YOLO11-4K: An Efficient Architecture for Real-Time Small Object Detection in 4K Panoramic Images

TL;DR

This work tackles real-time small-object detection in 4K panoramic (360° ERP) imagery, a setting where conventional detectors struggle due to distortions and computational demands. It introduces YOLO11-4K, an end-to-end architecture with a GhostConv-based lightweight backbone, a P2 small-object detection head, and a four-scale P2–P5 detection framework, enabling efficient 4K processing. A 6,876-image CVIP360 dataset with detection annotations is created to benchmark high-resolution 360° detection, and the model is evaluated against cross-dataset MRTMD, demonstrating strong small-object performance and substantial speed gains (≈28.3 ms per 4K frame, ~75% latency reduction vs YOLO11). The results establish a practical, scalable approach for real-time panoramic perception with potential applications in autonomous navigation, surveillance, and AR/VR, and provide a publicly available benchmark for future research.

Abstract

The processing of omnidirectional 360-degree images poses significant challenges for object detection due to inherent spatial distortions, wide fields of view, and ultra-high-resolution inputs. Conventional detectors such as YOLO are optimised for standard image sizes (for example, 640x640 pixels) and often struggle with the computational demands of 4K or higher-resolution imagery typical of 360-degree vision. To address these limitations, we introduce YOLO11-4K, an efficient real-time detection framework tailored for 4K panoramic images. The architecture incorporates a novel multi-scale detection head with a P2 layer to improve sensitivity to small objects often missed at coarser scales, and a GhostConv-based backbone to reduce computational complexity without sacrificing representational power.
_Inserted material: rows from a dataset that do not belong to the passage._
-- ==== Sys2Proof/Safety.lean ====
section
/-! DEFINITION. The terms in which statements are made: when a slot instruction fires, what a firing whose result is given lane by lane leaves behind
and what it leaves alone, and the invariant that memory keeps. -/

namespace Sys2Proof.Machine

open Sys2Proof

/-! ### Firings -/

/-- The firing of a slot instruction at the cursor: none when the slot is not eligible (R323), when a source token cannot be read (R127, R139), or when a
source would read another configuration's codebook (R191). -/
def State.firingOf (s : State) (i : Instr) : Option Firing :=
  match toCode i with
  | none => none
  | some (opc, opSub, f) =>
    match opRow opc opSub with
    | none => none
    | some row =>
      let t := s.cur.tile
      let c := s.cur.ctx
      if !(readyCommon i row f s t c s.cur.slot && readyOwn i s t c s.cur.slot) then none
      else match readOperands i row f s t c s.cur.slot with
      | .error _ => none
      | .ok fr => if decodesCb4 i row f s t c && ownerFault (s.tile t) && fr.e != 0 then none else some fr

/-- What follows the effects of a firing: the flags of channel decoding (R121), the beats of ADV and the arbiter's L (R50, R326). -/
def State.finished (s1 : State) (i : Instr) (s : State) (fr : Firing) : State :=
  (s1.raise s.cur.tile s.cur.ctx fr.decodeFlags).afterFiring s.cur.tile s.cur.ctx (advMask i (s.ctx s.cur.tile s.cur.ctx) fr.f)

/-- A well-formed slot instruction whose firings under a condition complete with an effect. -/
def Completes (mk : Slot → Instr) (cond : State → Firing → Prop) (effect : State → Firing → State) : Prop :=
  ∀ f s fr, (mk f).wf = true → s.firingOf (mk f) = some fr → cond s fr → exec (mk f) s = .next ((effect s fr).finished (mk f) s fr)

/-- A well-formed slot instruction whose firings under a condition halt their context instead (R469): the fault named is recorded, and nothing else of the
firing happens. `reads` tells whether the instruction reads operands A or B, which the record then holds (R470). -/
def Halts (mk : Slot → Instr) (reads : Bool) (cond : State → Firing → Prop) (info : State → Firing → FaultInfo) : Prop :=
  ∀ f s fr, (mk f).wf = true → s.firingOf (mk f) = some fr → cond s fr →
    exec (mk f) s = .next (s.haltCtx s.cur.tile s.cur.ctx s.cur.slot
      { info s fr with operands := if reads then some (fr.a.val, fr.b.val) else none })

/-- An event that under a condition changes the state as given. -/
def Happens (i : Instr) (cond : State → Prop) (effect : State → State) : Prop := ∀ s, cond s → exec i s = .next (effect s)

/-! ### Results lane by lane -/

/-- The three operands of a lane as bits. -/
def Firing.na (fr : Firing) (l : Nat) : Nat := lane fr.w fr.a.val l
def Firing.nb (fr : Firing) (l : Nat) : Nat := lane fr.w fr.b.val l
def Firing.nc (fr : Firing) (l : Nat) : Nat := lane fr.w fr.cc.val l

/-- The three operands of a lane as integers of the slot's type (R108). -/
def Firing.ia (fr : Firing) (l : Nat) : Int := intOf fr.f.ty.signed fr.w (fr.na l)
def Firing.ib (fr : Firing) (l : Nat) : Int := intOf fr.f.ty.signed fr.w (fr.nb l)
def Firing.ic (fr : Firing) (l : Nat) : Int := intOf fr.f.ty.signed fr.w (fr.nc l)

/-- A division is exceptional in a lane: by zero, or of the least value of a signed type by -1 (R143). -/
def Firing.exceptional (fr : Firing) (l : Nat) : Bool :=
  fr.ib l == 0 || (fr.f.ty.signed && fr.ia l == intMin fr.f.ty.signed fr.w && fr.ib l == -1)

/-- The flags that lanes raise together: those of the lanes of E (R121). -/
def Firing.gather (fr : Firing) (fl : Nat → FpFlags) : FpFlags := ((List.range fr.n).filter fr.on).foldl (fun acc l => acc ||| fl l) 0

/-- What a firing with results `val`, conditions `c` and flags `fl` in its lanes leaves behind and leaves alone. -/
structure LaneEffect (i : Instr) (s : State) (fr : Firing) (val : Nat → Nat) (c : Nat → Bool) (fl : Nat → FpFlags) (t : State) : Prop where
  /-- A destination register holds the results in the lanes of E and keeps its other lanes (R44, R46, R136). -/
  dest : ∀ k, fr.f.dst = .d k → ∀ l, l < fr.n →
    lane fr.w (at8 (t.ctx fr.t fr.c).d k.val) l = if fr.on l then val l % 2 ^ fr.w else lane fr.w (at8 (s.ctx fr.t fr.c).d k.val) l
  /-- Every other data register is unchanged. -/
  keeps : ∀ k : Fin 8, fr.f.dst ≠ .d k → at8 (t.ctx fr.t fr.c).d k.val = at8 (s.ctx fr.t fr.c).d k.val
  /-- Predicates: C in the lanes of E of a predicate destination, then the update of the slot; nothing outside E (R48, R149). -/
  pred : ∀ (k : Fin 8) (b : Nat), b < 16 →
    (at8 (t.ctx fr.t fr.c).p k.val).getLsbD b =
      (let old := (at8 (s.ctx fr.t fr.c).p k.val).getLsbD b
       let l := b / (fr.w / 32)
       if !fr.on l then old
       else
         let written := if fr.f.dst = .p k then c l else old
         if fr.f.predReg = k then PredOp.bit fr.f.predOp written (c l) else written)
  /-- FP_FLAGS collects the flags of the lanes of E and of channel decoding, and loses none (R120, R121). -/
  flags : (t.ctx fr.t fr.c).flags = (s.ctx fr.t fr.c).flags ||| fr.gather fl ||| fr.decodeFlags
  /-- The beats of ADV are consumed, and no others (R50). -/
  ins : ∀ k : Fin 8, at8 (t.ctx fr.t fr.c).ins k.val =
    if (advMask i (s.ctx fr.t fr.c) fr.f).getLsbD k.val then (at8 (s.ctx fr.t fr.c).ins k.val).tail else at8 (s.ctx fr.t fr.c).ins k.val
  /-- An output endpoint that is the destination, and is no circular buffer's, holds one more beat: the results in the lanes of E, zero elsewhere, with E as
  its mask and the endpoint's current tag (R51); no other endpoint changes. -/
  sent : ∀ k : Fin 8, fr.f.dst = .o k → (at8 (s.ctx fr.t fr.c).word.obind k.val).buf? = none →
    ∃ b, at8 (t.ctx fr.t fr.c).outs k.val = at8 (s.ctx fr.t fr.c).outs k.val ++ [.full b] ∧ b.tag = at8 (s.ctx fr.t fr.c).tags k.val ∧ b.poison = false
      ∧ (∀ l, l < fr.n → lane fr.w b.payload l = if fr.on l then val l % 2 ^ fr.w else 0)
      ∧ ∀ x, x < 16 → b.mask.getLsbD x = fr.on (x / (fr.w / 32))
  outs : ∀ k : Fin 8, fr.f.dst ≠ .o k → at8 (t.ctx fr.t fr.c).outs k.val = at8 (s.ctx fr.t fr.c).outs k.val
  /-- Nothing else of the context changes. -/
  ctx : { t.ctx fr.t fr.c with
            d := (s.ctx fr.t fr.c).d, p := (s.ctx fr.t fr.c).p, flags := (s.ctx fr.t fr.c).flags, outs := (s.ctx fr.t fr.c).outs,
            ins := (s.ctx fr.t fr.c).ins } = s.ctx fr.t fr.c
  /-- The other contexts of the tile are unchanged. -/
  siblings : ∀ k, k % 8 ≠ fr.c % 8 → t.ctx fr.t k = s.ctx fr.t k
  /-- The arbiter's L names the context (R326), and nothing else of the tile changes but the beat count of a circular buffer written to. -/
  tile : { t.tile fr.t with ctxs := (s.tile fr.t).ctxs, last := (s.tile fr.t).last, buffers := (s.tile fr.t).buffers } = s.tile fr.t
  last : (t.tile fr.t).last = fr.c
  tiles : ∀ k, k ≠ fr.t → t.tile k = s.tile k
  /-- Every byte of memory and every special register is unchanged: only a beat written to a circular buffer takes a store number and an access. -/
  rest : { t with tiles := s.tiles, accesses := s.accesses, nextAccess := s.nextAccess, writers := s.writers } = s
  quiet : (∀ k : Fin 8, fr.f.dst = .o k → (at8 (s.ctx fr.t fr.c).word.obind k.val).buf? = none) →
    { t with tiles := s.tiles } = s ∧ (t.tile fr.t).buffers = (s.tile fr.t).buffers

/-- A well-formed slot instruction whose every firing has a result in each lane of its form. -/
def LaneSpec (mk : Slot → Instr) (val : State → Firing → Nat → Nat) (c : State → Firing → Nat → Bool) (fl : State → Firing → Nat → FpFlags) : Prop :=
  ∀ f s fr, (mk f).wf = true → s.firingOf (mk f) = some fr →
    ∃ t, exec (mk f) s = .next t ∧ LaneEffect (mk f) s fr (val s fr) (c s fr) (fl s fr) t

/-- A lane instruction that raises no flag and whose C is that the result is not zero (R145, R154). -/
def PlainSpec (mk : Slot → Instr) (val : Firing → Nat → Nat) : Prop :=
  LaneSpec mk (fun _ fr l => val fr l) (fun _ fr l => val fr l != 0) (fun _ _ _ => 0)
To enable evaluation, we manually annotated the CVIP360 dataset, generating 6,876 frame-level bounding boxes and producing a publicly available, detection-ready benchmark for 4K panoramic scenes. YOLO11-4K achieves 0.95 mAP at 0.50 IoU with 28.3 milliseconds inference per frame, representing a 75 percent latency reduction compared to YOLO11 (112.3 milliseconds), while also improving accuracy (mAP at 0.50 of 0.95 versus 0.908). This balance of efficiency and precision enables robust object detection in expansive 360-degree environments, making the framework suitable for real-world high-resolution panoramic applications. While this work focuses on 4K omnidirectional images, the approach is broadly applicable to high-resolution detection tasks in autonomous navigation, surveillance, and augmented reality.

Paper Structure

This paper contains 16 sections, 2 equations, 3 figures, 3 tables.

Figures (3)

  • Figure 2: 4K CVIP360 ERP images with annotated small and distant pedestrians in indoor and outdoor 360$^\circ$ scenes
  • Figure 3: YOLO11-4K detection results on challenging 4K panoramic scenes. Both indoor and outdoor scenarios are shown, highlighting successful detection of small and occluded objects.
  • Figure 4: Quantitative analysis of YOLO11-4K detection results: (a) Distribution of bounding box sizes, (b) Width--Height relationship highlighting extremely small and large objects.